_REQUIRED ACTION_. The lines to reproduce from the material below are those from the one containing "refine ⟨v, hdown.trans" through the one containing "s.expireRadio r = s.radioLinkDown", both included; write them out exactly and add nothing.

_THE DATA_.

/-- Everything but the link state report, as one change of queues, notifications and the picture cycle. -/
theorem radioLinkDown_pictured (s : State) (r : Nat) :
    ∃ y, Pictured (s.cutRadio r) y ∧ s.radioLinkDown r = y.linkReport := by
  obtain ⟨v, hdown, -, hpict, -⟩ := radioLinkDown_steps s r
  exact ⟨_, ((s.rowsLost_pictured r).trans hpict).trans (post_pictured v _ _ _), hdown⟩

theorem radioLinkDown_within (s : State) (r : Nat) :
    Within { s.cutRadio r with rlcClosed := (s.radioLinkDown r).rlcClosed } (s.radioLinkDown r) := by
  obtain ⟨y, hpict, hdown⟩ := radioLinkDown_pictured s r
  rw [hdown]
  exact (hpict.within.withRlc _).trans (linkReport_within y)

theorem radioLinkDown_closed (s : State) (r : Nat) : (s.radioLinkDown r).rlcClosed = (s.radioLinkDown r).radioLoss := by
  obtain ⟨y, -, hdown⟩ := radioLinkDown_pictured s r
  rw [hdown]
  exact linkReport_closed y

theorem radioLinkDown_learning (s : State) (r : Nat) : (s.radioLinkDown r).learning = (s.cutRadio r).learning := by
  obtain ⟨y, hpict, hdown⟩ := radioLinkDown_pictured s r
  obtain ⟨-, -, hlearning, -⟩ := linkReport_frame y
  rw [hdown, hlearning, hpict.rest]

theorem radioLinkDown_cranes (s : State) (r : Nat) : (s.radioLinkDown r).cranes = s.cranes := by
  obtain ⟨y, hpict, hdown⟩ := radioLinkDown_pictured s r
  obtain ⟨hcranes, -⟩ := linkReport_frame y
  rw [hdown, hcranes, hpict.rest]
  rfl

theorem radioLinkDown_seg (s : State) (r i : Nat) : ((s.radioLinkDown r).seg i).oos.block = (s.seg i).oos.block ∧
    ((s.radioLinkDown r).seg i).lock = (s.seg i).lock := by
  obtain ⟨y, hpict, hdown⟩ := radioLinkDown_pictured s r
  obtain ⟨-, -, -, hseg⟩ := linkReport_frame y
  have hy : y.seg i = s.seg i := by rw [hpict.rest]; rfl
  rw [hdown, ← hy]
  exact hseg i

/-- The lost link itself, which nothing that follows feeds. -/
theorem radioLinkDown_radio_self (s : State) (r : Nat) : (s.radioLinkDown r).radio r = (s.radio r).cut := by
  have hcut : (s.cutRadio r).radio r = (s.radio r).cut := by rw [State.radio_cutRadio, if_pos rfl]
  have hfed : RadioLink.Fed ((s.cutRadio r).radio r) ((s.radioLinkDown r).radio r) :=
    (radioLinkDown_within s r).radios r
  rw [hfed.down (by rw [hcut]; exact fun h => nomatch h), hcut]

theorem radioLinkDown_radio_ne (s : State) {r k : Nat} (hk : k ≠ r) :
    RadioLink.Fed (s.radio k) ((s.radioLinkDown r).radio k) := by
  have hcut : (s.cutRadio r).radio k = s.radio k := by rw [State.radio_cutRadio, if_neg hk]
  rw [← hcut]
  exact (radioLinkDown_within s r).radios k

/-- Radio-loss closure is in force after the loss of a link (R40). -/
theorem radioLinkDown_rlcClosed (s : State) {r : Nat} (hr : r < 4) : (s.radioLinkDown r).rlcClosed = true := by
  rw [radioLinkDown_closed, State.radioLoss_iff]
  exact ⟨r, hr, by rw [radioLinkDown_radio_self]; rfl⟩

/-- RADIO_DOWN is offered to both queues after what the fate of the rows posts, and before what the link state report
posts. -/
theorem radioLinkDown_notified (s : State) (r : Nat) (m : DLink) :
    ∃ d, DispatchLink.Notified (s.dlink m) d ∧
      DispatchLink.Notified (d.offer s.now (s.radioDownEntry r (s.movedFrom r).length))
        ((s.radioLinkDown r).dlink m) := by
  obtain ⟨v, hdown, -, hpict, -⟩ := radioLinkDown_steps s r
  have hv := (s.rowsLost_pictured r).trans hpict
  have hnow : v.now = s.now := by rw [hv.rest]; rfl
  refine ⟨v.dlink m, hv.dlinks m, ?_⟩
  have hreport := (linkReport_within (v.post .radioDown (.link (r + 2))
    [.byte (s.learntOn r), .byte (s.movedFrom r).length])).dlinks m
  rw [hdown]
  refine DispatchLink.Notified.trans ?_ hreport
  have hpost := v.dlink_post .radioDown (.link (r + 2)) [.byte (s.learntOn r), .byte (s.movedFrom r).length] m
  rw [hnow] at hpost
  exact hpost ▸ .refl _

/-! ## The authorities that are offered again -/

theorem mem_upLinks_rowsLost (s : State) (r k : Nat) :
    k ∈ (s.rowsLost r).upLinks ↔ k < 4 ∧ k ≠ r ∧ (s.radio k).state = .up := by
  rw [mem_upLinks_iff, ((s.rowsLost_pictured r).radios k).state, State.radio_cutRadio]
  by_cases hk : k = r <;> simp [hk, RadioLink.cut]

theorem movedFrom_eq {s : State} {r : Nat} {order moved : List Authority} (hs : s.learning.Sorted)
    (horder : (s.radio r).RequeueOrder order)
    (hno : (∀ k, k < 4 → k ≠ r → (s.radio k).state ≠ .up) → moved = [])
    (hup : (∃ k, k < 4 ∧ k ≠ r ∧ (s.radio k).state = .up) → moved = order.filter (fun a =>
      ((s.learning.get? a.carrier).filter (fun e => decide (e.link ≠ r))).isNone)) : s.movedFrom r = moved := by
  have hlearning : (s.rowsLost r).learning = (s.cutRadio r).learning := by rw [(s.rowsLost_pictured r).rest]
  unfold State.movedFrom State.requeued
  rw [hlearning, ← horder.unique (s.radio r).emptied_order]
  simp only [State.learning_cutRadio hs]
  by_cases h : ∃ k, k < 4 ∧ k ≠ r ∧ (s.radio k).state = .up
  · obtain ⟨k, hk⟩ := h
    rw [if_neg (List.ne_nil_of_mem ((mem_upLinks_rowsLost s r k).2 hk)), hup ⟨k, hk⟩]
  · rw [hno (fun k h4 hk hu => h ⟨k, h4, hk, hu⟩)]
    refine if_pos (List.eq_nil_iff_forall_not_mem.2 fun k hk => h ⟨k, (mem_upLinks_rowsLost s r k).1 hk⟩)

/-! ## The expiry of a link timer -/

/-- With radio-loss closure in force already, the link state report changes nothing. -/
theorem radioLinkDown_of_closed (s : State) {r : Nat} (hr : r < 4) (hc : s.rlcClosed = true) : ∃ v : State,
    s.radioLinkDown r = v.post .radioDown (.link (r + 2)) [.byte (s.learntOn r), .byte (s.movedFrom r).length] ∧
      v = { s.rowsLost r with radios := v.radios } ∧ ∀ k, k ≠ r → k < 4 → (s.radio k).state = .up →
        v.radio k = (s.movedFrom r).foldl (fun l a => (l.join a).transmit) ((s.rowsLost r).radio k) := by
  obtain ⟨v, hdown, hrest, hpict, hradio⟩ := radioLinkDown_steps s r
  have hy := ((s.rowsLost_pictured r).trans hpict).trans
    (post_pictured v .radioDown (.link (r + 2)) [.byte (s.learntOn r), .byte (s.movedFrom r).length])
  refine ⟨v, hdown.trans (linkReport_unchanged ?_), hrest, fun k hk h4 hu => ?_⟩
  · have hloss := hy.within.radioLoss
    have hcut : (s.cutRadio r).radioLoss = true :=
      (State.radioLoss_iff _).2 ⟨r, hr, by rw [State.radio_cutRadio, if_pos rfl]; rfl⟩
    rw [hloss, hcut, hy.within.rlcClosed]
    exact hc.symm
  · rw [hradio, if_pos ((mem_upLinks_rowsLost s r k).2 ⟨h4, hk, hu⟩)]

end Sys2Proof.Machine
end

section
/-! The expiry of a radio link timer (R121, R40, R138). -/

namespace Sys2Proof.Machine

theorem expireRadio_due {s : State} {r : Nat} (hup : (s.radio r).state = .up) (ht : (s.radio r).timer = some 0) :
    s.expireRadio r = s.radioLinkDown r := if_pos (by simp [hup, ht])

theorem expireRadio_not_due {s : State} {r : Nat} (h : (s.radio r).state ≠ .up ∨ (s.radio r).timer ≠ some 0) :
    s.expireRadio r = s := by
  refine if_neg ?_
  rcases h with h | h <;> simp [h]

/-- The part, where radio-loss closure is in force and no row stood in the queues of the lost link. -/
theorem radioLinkDown_quiet (s : State) {r : Nat} (hr : r < 4) (hc : s.rlcClosed = true)
    (hrows : ∀ row, .row row ∉ (s.radio r).normal ∧ (s.radio r).sending ≠ some (.row row)) :
    (∀ k, k < 4 → k ≠ r → (s.radio k).state = .up → (s.radioLinkDown r).radio k =
      (s.movedFrom r).foldl (fun l a => (l.join a).transmit) (s.radio k)) ∧
    s.radioLinkDown r = { s with
      radios := (s.radioLinkDown r).radios, learning := (s.radioLinkDown r).learning
      dispatch := (s.radioLinkDown r).dispatch } := by
  have hnone : ((s.radio r).sending.toList ++ (s.radio r).normal).filterMap RadioFrame.row? = [] := by
    rw [List.filterMap_eq_nil_iff]
    rintro (a | row) hf
    · rfl
    · obtain ⟨hnormal, hsending⟩ := hrows row
      rw [List.mem_append, Option.mem_toList] at hf
      exact absurd hf (not_or.2 ⟨hsending, hnormal⟩)
  have hlost : s.rowsLost r = s.cutRadio r := by rw [State.rowsLost, hnone]; rfl
  obtain ⟨v, hdown, hrest, hradio⟩ := radioLinkDown_of_closed s hr hc
  rw [hlost] at hrest hradio
  constructor
  · intro k h4 hk hu
    have h := hradio k hk h4 hu
    rw [State.radio_cutRadio, if_neg hk] at h
    rw [hdown]
    exact h
  · rw [hdown, hrest]
    rfl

_WORKED SOLUTION_.
  refine ⟨v, hdown.trans (linkReport_unchanged ?_), hrest, fun k hk h4 hu => ?_⟩
  · have hloss := hy.within.radioLoss
    have hcut : (s.cutRadio r).radioLoss = true :=
      (State.radioLoss_iff _).2 ⟨r, hr, by rw [State.radio_cutRadio, if_pos rfl]; rfl⟩
    rw [hloss, hcut, hy.within.rlcClosed]
    exact hc.symm
  · rw [hradio, if_pos ((mem_upLinks_rowsLost s r k).2 ⟨h4, hk, hu⟩)]

end Sys2Proof.Machine
end

section
/-! The expiry of a radio link timer (R121, R40, R138). -/

namespace Sys2Proof.Machine

theorem expireRadio_due {s : State} {r : Nat} (hup : (s.radio r).state = .up) (ht : (s.radio r).timer = some 0) :
    s.expireRadio r = s.radioLinkDown r := if_pos (by simp [hup, ht])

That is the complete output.